• [WHAT THE EXERCISE ASKS] Below are records; copy every line among them that contains the word "exact".

══ INFORMATION SHOWN ══

-- ==== Sys2Proof/Tests/Slice0.lean ====
section
/-! SUPPORT. Tests: ill-formed terms refused, words of the spec decoded, and for every statement a state and operands that meet its
hypotheses. The expected values are those of the spec's rules and worked examples. -/

namespace Sys2Proof.Tests

open Sys2Proof.Machine Sys2Proof.Claims

-- one theorem at a time: their evaluations together would take too much memory
set_option Elab.async false

/-- Register forms: OP, and D 31, A 16, B 1 at bits 19:15, 14:10 and 9:5, guard p10, Q 1 (R104, R107). -/
theorem test_decode_scalar_registers :
    decodeSlot .a 0xA81FC020 none = .ok (.add 10 true 31 16 1) ∧
    decodeSlot .b 0xA82FC020 none = .ok (.sub 10 true 31 16 1) ∧
    decodeSlot .a 0xA84FC020 none = .ok (.mul 10 true 31 16 1) ∧
    decodeSlot .b 0xA85FC020 none = .ok (.mulh 10 true 31 16 1) ∧
    decodeSlot .a 0xA86FC020 none = .ok (.mulhn 10 true 31 16 1) ∧
    decodeSlot .b 0xA87FC020 none = .ok (.div 10 true 31 16 1) ∧
    decodeSlot .a 0xA88FC020 none = .ok (.divn 10 true 31 16 1) ∧
    decodeSlot .b 0xA89FC020 none = .ok (.rem 10 true 31 16 1) ∧
    decodeSlot .a 0xA8AFC020 none = .ok (.remn 10 true 31 16 1) ∧
    decodeSlot .b 0xA8BFC020 none = .ok (.min 10 true 31 16 1) ∧
    decodeSlot .a 0xA8CFC020 none = .ok (.max 10 true 31 16 1) ∧
    decodeSlot .b 0xA8DFC020 none = .ok (.minn 10 true 31 16 1) ∧
    decodeSlot .a 0xA8EFC020 none = .ok (.maxn 10 true 31 16 1) ∧
    decodeSlot .b 0xA8FFC020 none = .ok (.and 10 true 31 16 1) ∧
    decodeSlot .a 0xA90FC020 none = .ok (.or 10 true 31 16 1) ∧
    decodeSlot .b 0xA91FC020 none = .ok (.xor 10 true 31 16 1) ∧
    decodeSlot .a 0xA92FC020 none = .ok (.andn 10 true 31 16 1) ∧
    decodeSlot .b 0xA93FC020 none = .ok (.shl 10 true 31 16 1) ∧
    decodeSlot .a 0xA94FC020 none = .ok (.shr 10 true 31 16 1) ∧
    decodeSlot .b 0xA95FC020 none = .ok (.sra 10 true 31 16 1) := by
  exact ⟨rfl, rfl, rfl, rfl, rfl, rfl, rfl, rfl, rfl, rfl, rfl, rfl, rfl, rfl, rfl, rfl, rfl, rfl, rfl, rfl⟩

/-- Immediate and unary forms: I10 at bits 9:0, I15 at 14:0, a shift amount at 5:0, F of `sel` at 3:0 (R104, R107,
    R119 to R122). -/
theorem test_decode_scalar_immediates :
    decodeSlot .a 0xA830FA01 none = .ok (.addi 10 true 1 30 0x201) ∧
    decodeSlot .b 0xA960F821 none = .ok (.shli 10 true 1 30 33) ∧
    decodeSlot .b 0xA970F821 none = .ok (.shri 10 true 1 30 33) ∧
    decodeSlot .b 0xA980F821 none = .ok (.srai 10 true 1 30 33) ∧
    decodeSlot .b 0xA992C001 none = .ok (.movi 10 true 5 0x4001) ∧
    decodeSlot .a 0xA9A2C001 none = .ok (.lhi 10 true 5 0x4001) ∧
    decodeSlot .a 0xA9B0F800 none = .ok (.sxI8 10 true 1 30) ∧
    decodeSlot .a 0xA9C0F800 none = .ok (.sxI16 10 true 1 30) ∧
    decodeSlot .a 0xA9D0F800 none = .ok (.sxI32 10 true 1 30) ∧
    decodeSlot .a 0xA9E0F800 none = .ok (.zxN8 10 true 1 30) ∧
    decodeSlot .a 0xA9F0F800 none = .ok (.zxN16 10 true 1 30) ∧
    decodeSlot .a 0xAA00F800 none = .ok (.zxN32 10 true 1 30) ∧
    decodeSlot .a 0xAA10F800 none = .ok (.clz 10 true 1 30) ∧
    decodeSlot .a 0xAA20F800 none = .ok (.ctz 10 true 1 30) ∧
    decodeSlot .a 0xAA30F800 none = .ok (.popc 10 true 1 30) ∧
    decodeSlot .b 0xAA40F909 none = .ok (.sel 10 true 1 30 8 9) := by
  exact ⟨rfl, rfl, rfl, rfl, rfl, rfl, rfl, rfl, rfl, rfl, rfl, rfl, rfl, rfl, rfl, rfl⟩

═══

• [SOLUTION FOR THIS TASK]
  exact ⟨rfl, rfl, rfl, rfl, rfl, rfl, rfl, rfl, rfl, rfl, rfl, rfl, rfl, rfl, rfl, rfl, rfl, rfl, rfl, rfl⟩
  exact ⟨rfl, rfl, rfl, rfl, rfl, rfl, rfl, rfl, rfl, rfl, rfl, rfl, rfl, rfl, rfl, rfl⟩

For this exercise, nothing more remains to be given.